**Task objective**
Work out how many lines in the following entries contain the string "Flight", and write only that number.

**Records provided**
-- ==== Sys2Proof/Laws/FrameCommands.lean ====
section
/-!
SUPPORT. Frames of the remaining commands, and the clock: each lemma `X_same` says which parts of the state `X` can
change, and that everything which does not look at them stays.
-/
namespace Sys2Proof.Machine

variable {β : Type} {π : State → β}

/-! ## Module DataPath -/

theorem State.readBack_same (hb : Blind π [.arb]) (s : State) (res : Nat) (w : SentRead) :
    Same π (State.readBack s res w) s := by
  unfold State.readBack
  repeat' first
    | with_reducible first
      | exact Same.refl _ | assumption | refine (State.arbBusy_same hb ..).trans ?_
      | refine (State.backRead_same hb ..).trans ?_ | refine Same.ite ?_ ?_ | intro _
    | split
    | dsimp only

theorem State.readTable_same (hb : Blind π [.regs]) (s : State) (f : Flight) (d : Dir) (a n : Nat) (ans : ReadAns) :
    Same π (State.readTable s f d a n ans).1 s := by
  unfold State.readTable
  repeat' first
    | with_reducible first
      | exact Same.refl _ | assumption | refine (State.portRead_same hb ..).trans ?_ | refine (Same.foldl _ _ _ ?_).trans ?_
      | refine (Same.foldl_fst _ _ _ ?_).trans ?_ | refine Same.ite ?_ ?_ | refine Same.ite_fst ?_ ?_ | intro _
    | split
    | dsimp only

theorem State.endUnread_same (hb : Blind π
    (Part.but [.pending, .mr, .pd, .park, .tb, .adm, .spr, .pins, .memSize, .lastRead, .free])) (s : State) (f : Flight) (st : Nat) :
    Same π (State.endUnread s f st) s := by
  unfold State.endUnread
  repeat' first
    | with_reducible first
      | exact Same.refl _ | assumption | refine (State.endEntry_same (hb.sub (by decide)) ..).trans ?_
      | refine (State.settle_same hb ..).trans ?_ | intro _
    | split
    | dsimp only

theorem execFragmentTableReadDone_same (hb : Blind π (Part.but [.pending, .mr, .pd, .tb, .memSize])) (q : BitVec 22)
    (i : W32) (d : Dir) (ans : ReadAns) (s : State) :
    SameR π (execFragmentTableReadDone q i d ans s) s := by
  unfold execFragmentTableReadDone
  repeat' first
    | with_reducible first
      | refine SameR.guarded ?_ ?_ | refine SameR.next ?_ | refine SameR.ite ?_ ?_ | exact Same.refl _ | assumption
      | refine (State.updFl_same (hb.sub (by decide)) ..).trans ?_ | refine (State.openStitch_same hb ..).trans ?_
      | refine (State.readBack_same (hb.sub (by decide)) ..).trans ?_
      | refine (State.readTable_same (hb.sub (by decide)) ..).trans ?_
      | refine (State.backRead_same (hb.sub (by decide)) ..).trans ?_
      | refine (State.endUnread_same (hb.sub (by decide)) ..).trans ?_ | refine (Same.forEach _ _ _ ?_).trans ?_
      | refine Same.ite ?_ ?_ | refine Same.ite_fst ?_ ?_ | intro _
    | split
    | dsimp only

theorem execSourceListReadDone_same (hb : Blind π (Part.but [.pending, .mr, .pd, .tb, .memSize, .lastRead, .free]))
    (q : BitVec 22) (i : W32) (ans : ReadAns) (s : State) :
    SameR π (execSourceListReadDone q i ans s) s := by
  unfold execSourceListReadDone
  repeat' first
    | with_reducible first
      | refine SameR.guarded ?_ ?_ | refine SameR.next ?_ | refine SameR.ite ?_ ?_ | exact Same.refl _ | assumption
      | refine (State.updFl_same (hb.sub (by decide)) ..).trans ?_ | refine (State.malformed_same hb ..).trans ?_
      | refine (State.readBack_same (hb.sub (by decide)) ..).trans ?_
      | refine (State.readTable_same (hb.sub (by decide)) ..).trans ?_
      | refine (State.backRead_same (hb.sub (by decide)) ..).trans ?_
      | refine (State.endUnread_same (hb.sub (by decide)) ..).trans ?_ | refine Same.ite ?_ ?_ | refine Same.ite_fst ?_ ?_
      | intro _
    | split
    | dsimp only

theorem execDataReadDone_same (hb : Blind π (Part.but [.pending, .mr, .pd, .park, .tb, .memSize])) (e src : Nat)
    (ans : ReadAns) (s : State) :
    SameR π (execDataReadDone e src ans s) s := by
  unfold execDataReadDone
  repeat' first
    | with_reducible first
      | refine SameR.guarded ?_ ?_ | refine SameR.next ?_ | refine SameR.ite ?_ ?_ | exact Same.refl _ | assumption
      | refine (State.stageRead_same (hb.sub (by decide)) ..).trans ?_ | refine (State.engineGo_same hb ..).trans ?_
      | refine (State.goneRead_same (hb.sub (by decide)) ..).trans ?_ | intro _
    | split
    | dsimp only

theorem State.reap_same (hb : Blind π [.fl]) (s : State) (q : Nat) (i : W32) : Same π (State.reap s q i) s := by
  unfold State.reap
  repeat' first
    | with_reducible first
      | exact Same.refl _ | assumption | refine (State.dropFl_same hb ..).trans ?_ | refine Same.ite ?_ ?_ | intro _
    | split
    | dsimp only

theorem State.failWrite_same (hb : Blind π
    (Part.but [.pending, .mr, .pd, .park, .tb, .adm, .spr, .pins, .memSize, .lastRead, .free])) (s : State) (q : Nat) (i : W32) (w st : Nat) :
    Same π (State.failWrite s q i w st) s := by
  unfold State.failWrite
  repeat' first
    | with_reducible first
      | exact Same.refl _ | assumption | refine (State.updFl_same (hb.sub (by decide)) ..).trans ?_
      | refine (State.endEntry_same (hb.sub (by decide)) ..).trans ?_
      | refine (State.reap_same (hb.sub (by decide)) ..).trans ?_ | refine (State.settle_same hb ..).trans ?_ | intro _
    | split
    | dsimp only

theorem State.wroteData_same (hb : Blind π
    (Part.but [.pending, .mr, .pd, .park, .tb, .adm, .spr, .pins, .memSize, .lastRead, .free])) (s : State) (q : Nat) (i : W32) (x : DataWrite) :
    Same π (State.wroteData s q i x) s := by
  unfold State.wroteData
  repeat' first
    | with_reducible first
      | exact Same.refl _ | assumption | refine (State.updFl_same (hb.sub (by decide)) ..).trans ?_
      | refine (State.reap_same (hb.sub (by decide)) ..).trans ?_ | refine (State.settle_same hb ..).trans ?_
      | refine Same.ite ?_ ?_ | intro _
    | split
    | dsimp only

theorem State.acceptWrite_same (hb : Blind π [.regs, .fl, .mem]) (s : State) (q : Nat) (x : DataWrite) (poison : Bool) :
    Same π (State.acceptWrite s q x poison) s := by
  unfold State.acceptWrite
  repeat' first
    | with_reducible first
      | exact Same.refl _ | assumption | refine (State.cover_same (hb.sub (by decide)) ..).trans ?_
      | refine (State.land_same (hb.sub (by decide)) ..).trans ?_ | intro _
    | split
    | dsimp only

theorem execDataWriteAck_same (hb : Blind π
    (Part.but [.pending, .mr, .pd, .park, .tb, .adm, .spr, .pins, .memSize, .lastRead, .free])) (q : BitVec 22) (i : W32) (w : Nat) (s : State) :
    SameR π (execDataWriteAck q i w s) s := by
  unfold execDataWriteAck
  repeat' first
    | with_reducible first
      | refine SameR.guarded ?_ ?_ | refine SameR.next ?_ | refine SameR.ite ?_ ?_ | exact Same.refl _ | assumption
      | refine (State.updFl_same (hb.sub (by decide)) ..).trans ?_ | refine (State.cnt_same (hb.sub (by decide)) ..).trans ?_
      | refine (State.failWrite_same hb ..).trans ?_ | refine (State.acceptWrite_same (hb.sub (by decide)) ..).trans ?_
      | refine (State.wroteData_same hb ..).trans ?_ | refine Same.ite ?_ ?_ | refine Same.ite_fst ?_ ?_ | intro _
    | split
    | dsimp only

theorem execEntryComplete_same (hb : Blind π
    (Part.but [.pending, .mr, .pd, .park, .lines, .tb, .adm, .spr, .pins, .memSize, .lastRead, .free])) (q : BitVec 22) (i : W32) (s : State) :
    SameR π (execEntryComplete q i s) s := by
  unfold execEntryComplete
  repeat' first
    | with_reducible first
      | refine SameR.guarded ?_ ?_ | refine SameR.next ?_ | refine SameR.ite ?_ ?_ | exact Same.refl _ | assumption
      | refine (State.tryComplete_same hb ..).trans ?_ | intro _
    | split
    | dsimp only

theorem State.releaseHeld_same (hb : Blind π [.regs, .ic, .out]) (s : State) (p : Nat) : Same π (State.releaseHeld s p) s := by
  unfold State.releaseHeld
  repeat' first
    | with_reducible first
      | exact Same.refl _ | assumption | refine (State.withIc_same (hb.sub (by decide)) ..).trans ?_
      | refine (State.sendMsg_same hb ..).trans ?_ | refine (Same.forEach _ _ _ ?_).trans ?_ | refine Same.ite ?_ ?_
      | refine Same.ite_fst ?_ ?_ | intro _
    | split
    | dsimp only

theorem State.sendFlushes_same (hb : Blind π [.ic, .out]) (s : State) : Same π (State.sendFlushes s) s := by
  unfold State.sendFlushes
  repeat' first
    | with_reducible first
      | exact Same.refl _ | assumption | refine (State.withIc_same (hb.sub (by decide)) ..).trans ?_
      | refine (State.emit_same (hb.sub (by decide)) ..).trans ?_ | refine (Same.forEach _ _ _ ?_).trans ?_
      | refine Same.ite ?_ ?_ | intro _
    | split
    | dsimp only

**Response area**
2